To find vessels that are operating in transshipment mode, a time-interpolated query that finds features that intersect both in space and time is needed. Typically, these queries are very expensive in terms of memory usage. It’s also worth noting that spatio-temporal data visualization and analysis can be demanding due to the unlimited directions with space, i.e up, down, right, left, North,East, West, South and the fact that time can only go forward. Combining and evaluating the two attributes of space and time is not a straight forward task.
We asked Kx to perform a transshipment query for all the ships in the English Channel with a week’s worth of data and extracting information from message types 1,2,3,18,19,27. Each of these ships was cross-referenced against all of the other vessels within the English Channel traveling at possible transshipment speeds, to see if they were within a mile of each other. The query returned all ships that were found within a bounded box within a specific time interval. The telemetry information of the returned data was then used to group those vessels traveling very slowly or at a stop. All vessels that were within a mile of each other, were returned.
Number of records being queried | Execution time | Space used (in memory) |
---|---|---|
191,878,279 | 16 mins 2 sec | 5,247,995,712 bytes |
Table 4 Transshipment over English Channel query performance
As Geospatial Intelligence Engineering team, we experimented few solutions to ingest, analyse and visualise datasets as such AIS, ADS-B, and other sources of geo-temporal datasets as such as Twitter data feeds. Our favourable approach was to test open source technology. In particular, we consolidated our experiences over a fully distributed Apache open source stack.

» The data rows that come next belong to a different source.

theorem le16_eq_ofNat (v : Half) : le16 v = [BitVec.ofNat 8 (v.toNat % 256), BitVec.ofNat 8 (v.toNat / 256)] := by
  have low : v.extractLsb' 0 8 = BitVec.ofNat 8 (v.toNat % 256) := BitVec.eq_of_toNat_eq (by simp)
  have high : v.extractLsb' 8 8 = BitVec.ofNat 8 (v.toNat / 256) :=
    BitVec.eq_of_toNat_eq (by simp [Nat.shiftRight_eq_div_pow])
  rw [le16, low, high]

theorem lastFlag_u16le (b : List Byte) (i : Nat) : lastFlag (u16le b i) = (byteAt b (i + 1)).getLsbD 7 := by
  have bit : lastFlag (u16le b i) = (byteAt b (i + 1) ++ byteAt b i : BitVec (8 + 8)).getLsbD 15 := rfl
  rw [bit, BitVec.getLsbD_append]
  rfl

theorem isLast_of_ok (accepted : decodeVideoHeader dg = .ok h) : h.isLast = (byteAt dg 5).getLsbD 7 := by
  obtain ⟨-, -, fields⟩ := (decodeVideoHeader_ok_iff dg h).1 accepted
  rw [fields]
  exact lastFlag_u16le dg 4

/-- Settles O12: the field as a sum of its bytes, the bytes as remainder and quotient, and bit 15 of the line field. -/
theorem fieldsAreLittleEndian : Obligations.FieldsAreLittleEndian :=
  ⟨u16le_toNat, le16_eq_ofNat, fun _ _ => isLast_of_ok⟩

/-! ### Acceptance -/

theorem decodeVideoHeader_accepts_iff : (∃ h, decodeVideoHeader dg = .ok h) ↔ videoWellFormed dg = true := by
  constructor
  · rintro ⟨h, accepted⟩
    exact ((decodeVideoHeader_ok_iff dg h).1 accepted).1
  · intro wf
    have hlen : dg.length = 780 := by
      simp only [videoWellFormed, Bool.and_eq_true, beq_iff_eq] at wf
      obtain ⟨⟨⟨hlen, -⟩, -⟩, -⟩ := wf
      exact hlen
    exact ⟨_, (decodeVideoHeader_ok_iff dg (headerFields dg ⟨dg.drop 12, by simp [hlen]⟩)).2 ⟨wf, rfl, rfl⟩⟩

/-- The row's word is the three checked fields, one after the other. -/
theorem row_word_iff (b6 b7 b8 b9 : Byte) :
    b9 ++ b8 ++ b7 ++ b6 = 0x04040180#32 ↔ b7 ++ b6 = 384#16 ∧ b8 = 4#8 ∧ b9 = 4#8 := by
  have h6 := b6.isLt
  have h7 := b7.isLt
  have h8 := b8.isLt
  simp only [← BitVec.toNat_inj, append_byte_toNat, BitVec.toNat_ofNat]
  omega

/-- Settles O8: the checks of a well-formed datagram are its length and the row's word. -/
theorem acceptedExactlyByTheRowsWord : Obligations.AcceptedExactlyByTheRowsWord := by
  intro dg
  rw [decodeVideoHeader_accepts_iff, row_word_iff]
  simp only [videoWellFormed, Bool.and_eq_true, beq_iff_eq, and_assoc]
  rfl

/-! ### The round trip -/

@[simp] theorem lineField_lastFlag_startLineOf (line : Half) : lineField (lastFlag line) (startLineOf line) = line := by
  have bits : lineField (lastFlag line) (startLineOf line) =
      (BitVec.ofBool (line.getLsbD 15) ++ line.setWidth 15 : BitVec (1 + 15)) := rfl
  rw [bits]
  apply BitVec.eq_of_getLsbD_eq
  intro i hi
  rw [BitVec.getLsbD_append]
  by_cases low : i < 15
  · simp [low]
  · obtain rfl : i = 15 := by omega
    simp

theorem drop_eq_byteAt_cons {i : Nat} (inside : i < b.length) : b.drop i = byteAt b i :: b.drop (i + 1) := by
  rw [List.drop_eq_getElem_cons inside, byteAt, List.getD_eq_getElem b 0#8 inside]

/-- From any offset on, a byte array is the field there and the rest. -/
theorem drop_eq_le16_append {i : Nat} (inside : i + 1 < b.length) : b.drop i = le16 (u16le b i) ++ b.drop (i + 2) := by
  rw [u16le, le16_append_bytes, drop_eq_byteAt_cons (by omega), drop_eq_byteAt_cons inside]
  rfl

/-- A datagram long enough to have every header field is those fields laid end to end. -/
theorem eq_encodeVideoHeader (hlen : 12 ≤ dg.length) (payload : Bytes 768) (hp : payload.bytes = dg.drop 12) :
    encodeVideoHeader (headerFields dg payload) (u16le dg 10) = dg := by
  calc encodeVideoHeader (headerFields dg payload) (u16le dg 10)
      = le16 (u16le dg 0) ++ (le16 (u16le dg 2) ++ (le16 (u16le dg 4) ++ (le16 (u16le dg 6) ++
          (byteAt dg 8 :: byteAt dg 9 :: (le16 (u16le dg 10) ++ dg.drop 12))))) := by
        simp [encodeVideoHeader, headerFields, hp]
    _ = dg.drop 0 := by
        rw [← drop_eq_le16_append (by omega), ← drop_eq_byteAt_cons (by omega), ← drop_eq_byteAt_cons (by omega),
          ← drop_eq_le16_append (by omega), ← drop_eq_le16_append (by omega), ← drop_eq_le16_append (by omega),
          ← drop_eq_le16_append (by omega)]
    _ = dg := dg.drop_zero

/-- Settles O10: a datagram is its fields laid end to end, and the encoder's bytes have the fields at their offsets. -/
theorem videoHeaderRoundTrip : Obligations.VideoHeaderRoundTrip := by
  refine ⟨fun dg h accepted => ?_, fun h reserved ppl lpp bpp => ?_⟩
  · obtain ⟨wf, payload, fields⟩ := (decodeVideoHeader_ok_iff dg h).1 accepted
    simp only [videoWellFormed, Bool.and_eq_true, beq_iff_eq] at wf
    rw [fields]
    exact eq_encodeVideoHeader (by omega) h.payload payload
  · exact ⟨decode_encodeVideoHeader h reserved ppl lpp bpp, encodeVideoHeader_length h reserved⟩

/-! ### The ignored fields -/

/-- Datagrams that agree from offset 2 to 9 and from offset 12 on decode alike, but for the sequence number. -/
theorem decodeVideoHeader_congr (hlen : a.length = b.length) (fields : ∀ i, 2 ≤ i → i < 10 → byteAt a i = byteAt b i)
    (payload : a.drop 12 = b.drop 12) :
    decodeVideoHeader b = (decodeVideoHeader a).map fun h => { h with seq := u16le b 0 } := by
  have halves : ∀ i, 2 ≤ i → i + 1 < 10 → u16le a i = u16le b i := fun i low high => by
    rw [u16le, u16le, fields i low (by omega), fields (i + 1) (by omega) high]
  have line : u16le a 4 = u16le b 4 := halves 4 (by omega) (by omega)
  have frame : u16le a 2 = u16le b 2 := halves 2 (by omega) (by omega)
  have ppl : u16le a 6 = u16le b 6 := halves 6 (by omega) (by omega)
  have lpp : byteAt a 8 = byteAt b 8 := fields 8 (by omega) (by omega)
  have bpp : byteAt a 9 = byteAt b 9 := fields 9 (by omega) (by omega)
  simp only [decodeVideoHeader, hlen, line, frame, ppl, lpp, bpp, payload]
  split_ifs <;> rfl

theorem transact_vin_eq (dg : List Byte) (s : State) :
    transact ⟨.vin, dg⟩ s = andThen (execVideoDatagram dg s) finishStages := rfl

theorem transact_ain_eq (dg : List Byte) (s : State) :
    transact ⟨.ain, dg⟩ s = andThen (execAudioDatagram dg s) finishStages := rfl

/-- Settles O9: the sequence number is not handed on, and neither the reserved bytes nor the audio header are decoded. -/
theorem ignoredFieldsHaveNoEffect : Obligations.IgnoredFieldsHaveNoEffect := by
  refine ⟨fun a b s hlen fields payload => ?_, fun a b s hlen payload => ?_⟩
  · rw [transact_vin_eq, transact_vin_eq, execVideoDatagram, execVideoDatagram,
      decodeVideoHeader_congr hlen fields payload]
    cases decodeVideoHeader a <;> rfl
  · have decoded : decodeAudioHeader a = decodeAudioHeader b := by simp only [decodeAudioHeader, hlen, payload]
    rw [transact_ain_eq, transact_ain_eq, execAudioDatagram, execAudioDatagram, decoded]

end Sys2Proof.Machine
end

section
/-! The encoding of every instruction is read back (30_encoding.md sections 3 and 5), and words of the spec decode. -/

namespace Sys2Proof.Machine

/-- Settles O5: each word by the decoder's own branches, the header by its checks. -/
theorem encodedWordsDecode : Obligations.EncodedWordsDecode := by
  refine ⟨by decide, by decide, by decide, by decide, ?_⟩
  rw [decodeVideoHeader_of_checks (by simp only [List.length_append, List.length_replicate, List.length_cons,
    List.length_nil]) rfl rfl rfl]
  rfl

/-! ### The stages of a transaction -/

theorem readBack_addPacket (frame : Half) (line : BitVec 15) (payload : Bytes 768) (isLast : Bool) :
    ReadBack (.addPacket frame line 4#8 payload isLast) :=
  ⟨_, rfl, exec_videoDatagram_of_ok (decode_encodeVideoHeader _ _ rfl rfl rfl)⟩

theorem readBack_extractPcm (payload : Bytes 768) : ReadBack (.extractPcm payload) :=
  ⟨_, rfl, exec_audioDatagram_of_ok ((decodeAudioHeader_ok_iff _ _).2 ⟨by simp [payload.length_eq], rfl⟩)⟩

/-- The block that encodes a sample pair: the pair's own samples first. -/
def pairPayload (xL xR : Half) : Bytes 768 :=
  ⟨le16 xL ++ le16 xR ++ List.replicate 764 0#8, by simp only [List.length_append, le16_length, List.length_replicate]⟩

theorem filterStages_pairPayload (xL xR : Half) : ∃ rest, filterStages (pairPayload xL xR) = .dcFilter xL xR :: rest := by
  refine ⟨(stereoPairs (leWords (List.replicate 764 0#8))).map fun p => .dcFilter p.1 p.2, ?_⟩
  have words : leWords (pairPayload xL xR).bytes = xL :: xR :: leWords (List.replicate 764 0#8) :=
    congrArg₂ (fun l r => l :: r :: leWords (List.replicate 764 0#8)) (append_halves xL) (append_halves xR)
  rw [filterStages, words]
  rfl

theorem readBack_dcFilter (xL xR : Half) : ReadBack (.dcFilter xL xR) := by
  obtain ⟨rest, stages⟩ := filterStages_pairPayload xL xR
  refine ⟨_, pairPayload xL xR, rest, rfl, ?_, fun s => ?_⟩
  · refine exec_audioDatagram_of_ok (dg := [0#8, 0#8] ++ (pairPayload xL xR).bytes) ?_
    exact (decodeAudioHeader_ok_iff _ _).2 ⟨by rw [List.length_append, (pairPayload xL xR).length_eq]; rfl, rfl⟩
  · simp only [exec, execExtractPcm, stages]
    rfl

/-! ### The control commands -/

theorem readBack_ctlStartVideo {params : List Byte} (wf : (parseStartParams params).isSome = true) :
    ReadBack (.ctlStartVideo params) :=
  congrArg Except.toOption (decodeCtl_ctlCommand 0x20#8 params (params_small wf))

theorem readBack_ctlStartAudio {params : List Byte} (wf : (parseStartParams params).isSome = true) :
    ReadBack (.ctlStartAudio params) :=
  congrArg Except.toOption (decodeCtl_ctlCommand 0x21#8 params (params_small wf))

/-- Settles O59: a datagram is its own encoding, a stage is handed on by the operations before it, a request and a control
command are read off their bytes. -/
theorem encodedInstructionsAreReadBack : Obligations.EncodedInstructionsAreReadBack := by
  intro i wf
  cases i with
  | videoDatagram dg => rfl
  | audioDatagram dg => rfl
  | addPacket frame line lpp payload isLast =>
    obtain rfl : lpp = 4#8 := by simpa [Instr.wellFormed] using wf
    exact readBack_addPacket frame line payload isLast
  | extractPcm payload => exact readBack_extractPcm payload
  | dcFilter xL xR => exact readBack_dcFilter xL xR
  | encodeStart id ep duration => exact congrArg Except.toOption (decodeCmd_start id ep duration)
  | ctlStartVideo params => exact readBack_ctlStartVideo wf
  | ctlStartAudio params => exact readBack_ctlStartAudio wf
  | queryStatus | assemble | encodeStop | resetVideo | resetAudio | decodeByte | ctlStopVideo | ctlStopAudio => rfl

end Sys2Proof.Machine
end

section
/-! The frame reassembler (41_frame_assembler.md): its state as the registers give it, what ADD_PACKET answers and leaves,
a frame switch, a frame that reverts, and the records that report it. -/

namespace Sys2Proof.Machine

variable {capacity : Nat} {v w : VideoState} {frame : Half} {line : BitVec 15} {lpp : Byte} {payload : Bytes 768}
  {isLast : Bool}

/-! ### The assembler's state -/

theorem isComplete_of_untracked (untracked : v.trkValid = false) : isComplete v = false := by
  simp [isComplete, untracked]

theorem asmState_empty_iff : asmState v = .empty ↔ v.trkValid = false := by
  simp only [asmState]
  split_ifs <;> simp_all

theorem asmState_complete_iff : asmState v = .complete ↔ isComplete v = true := by
  simp only [asmState]
  split_ifs with untracked complete
  · simp [isComplete_of_untracked untracked]
  · simp [complete]
  · simp [complete]

theorem asmState_accumulating_iff : asmState v = .accumulating ↔ v.trkValid = true ∧ isComplete v = false := by
  simp only [asmState]
  split_ifs <;> simp_all

/-- Settles O21: one branch of the state's definition for each of its values. -/
theorem assemblerStateIsDerived : Obligations.AssemblerStateIsDerived :=
  fun _ => ⟨asmState_empty_iff, asmState_complete_iff, asmState_accumulating_iff, rfl, rfl, rfl⟩

/-! ### What ADD_PACKET answers and leaves -/

theorem exec_addPacket_of_ok {s : State}
    (stored : addPacketTo Config.maxPackets s.video frame line lpp payload isLast = .ok w) :
    exec (.addPacket frame line lpp payload isLast) s = .next (acceptVideo (s.withVideo w)) := by
  simp only [exec, execAddPacket, stored]

/-- Settles O14: with the default capacity every packet has a slot, and the answer is read after the write. -/
theorem addPacketCompletes : Obligations.AddPacketCompletes := by
  intro s frame line payload isLast
  obtain ⟨w, stored⟩ := addPacketTo_default s.video frame line payload isLast
  exact ⟨w, stored, exec_addPacket_of_ok stored⟩

theorem PacketStored.read_outside (h : PacketStored v frame line lpp payload isLast w) {a : Nat}
    (outside : a < slotAddr (packetIndex line lpp) 0 ∨ slotAddr (packetIndex line lpp) 0 + 768 ≤ a) :
    Memory.read w.slotData a = Memory.read v.slotData a := by
  rw [h.slotData, Memory.read_writeBlock_outside]
  rwa [payload.length_eq]

/-- A packet that is neither last nor a frame switch leaves the expected count and the height. -/
theorem PacketStored.geometry_kept (h : PacketStored v frame line lpp payload false w)
    (same : isFrameSwitch v frame = false) : w.expCount = v.expCount ∧ w.height = v.height := by
  simp [h.expCount, h.height, same]

/-- Settles O15: a packet that is turned away only gets its response; one that is stored writes its slot, and the response
follows. -/
theorem addPacketFrame : Obligations.AddPacketFrame := by
  intro s t frame line lpp payload isLast h
  match e : addPacketTo Config.maxPackets s.video frame line lpp payload isLast with
  | .error r =>
    cases h.symm.trans (exec_addPacket_of_error e)
    exact ⟨fun _ _ => rfl, fun _ _ => rfl, fun _ _ => ⟨rfl, rfl⟩, rfl, rfl, rfl, rfl, _, rfl⟩
  | .ok w =>
    obtain ⟨-, stored⟩ := addPacketTo_ok_iff.1 e
    cases h.symm.trans (exec_addPacket_of_ok e)
    refine ⟨fun _ => stored.read_outside, fun i other => ?_, fun notLast same => ?_, rfl, rfl, rfl, rfl, _, rfl⟩
    · exact (stored.slotLineAt_eq i).trans (if_neg other)
    · subst notLast
      exact stored.geometry_kept same

/-! ### A datagram delivered twice -/

/-- A VIN transaction has done all it does to the assembler when it is delivered again (R186). -/
theorem videoEffect_vin_idem (dg : List Byte) (v : VideoState) :
    videoEffect ⟨.vin, dg⟩ (videoEffect ⟨.vin, dg⟩ v) = videoEffect ⟨.vin, dg⟩ v := by
  simp only [videoEffect]
  match decodeVideoHeader dg with
  | .error r => rfl
  | .ok h =>
    dsimp only
    match e : addPacketTo Config.maxPackets v h.frame h.startLine h.lpp h.payload h.isLast with
    | .error r => simp only [e]
    | .ok w =>
      obtain ⟨below, stored⟩ := addPacketTo_ok_iff.1 e
      simp only [addPacketTo_ok_iff.2 ⟨below, stored.again⟩]

/-- Settles O17: the assembler by the effect being idempotent; the filter is not on the path of VIN. -/
theorem deliveredTwiceIsDeliveredOnce : Obligations.DeliveredTwiceIsDeliveredOnce := by
  intro s t u dg hs ht hu
  obtain rfl := eq_of_transact ht hs
  obtain rfl := eq_of_transact hu hs
  exact ⟨videoEffect_vin_idem dg s.video, rfl, hs⟩

/-! ### A frame switch -/

theorem isFrameSwitch_eq_true_iff : isFrameSwitch v frame = true ↔ v.trkValid = false ∨ frame ≠ v.trkFrame := by
  simp [isFrameSwitch]

/-- After a frame switch the packet's slot is the one valid slot. -/
theorem PacketStored.slotValid_of_switch (h : PacketStored v frame line lpp payload isLast w)
    (switch : isFrameSwitch v frame = true) : w.slotValid = [packetIndex line lpp] := by
  rw [h.slotValid, if_pos switch]
  rfl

For ingestion, and analytics we used a composition of Spark, Hadoop, Accumulo DB. Apache Spark is a general framework for distributed computing that offers high performance for both batch and interactive processing. Spark keeps track of the data that each of the operators produces, and enables applications to reliably store this data in memory. This is the key to Spark’s performance, as it allows applications to avoid costly disk accesses.
Apache Spark requires a cluster manager and a distributed storage system. For cluster management, Spark supports standalone (native Spark cluster), Hadoop YARN. Our system was orchestrated by NiFI, an easy to use, powerful, and reliable system to process and distribute data. Our target infrastructure was running on a Virtual Private Cloud instance in CEMS, providing us with1 TB of RAM, and 9 TB of disk storage. Using this stack, we were been able to ingest, query and analyse up to 5 TB of data, serving up to 2M results in less then 20 sec for the spatial-temporal query over the whole dataset. The drawback was the memory footprint: the system under stress (multiple concurrent-queries, multi-users, multi-data ingestions) was claiming the whole amount of memory available, leaving the cluster not stable with the continuous needs of a data engineer to perform maintenance at cluster and code level. The solution was great in terms of flexibility, and potential development, but definitely expensive in terms of human intervention and hardware dedicated.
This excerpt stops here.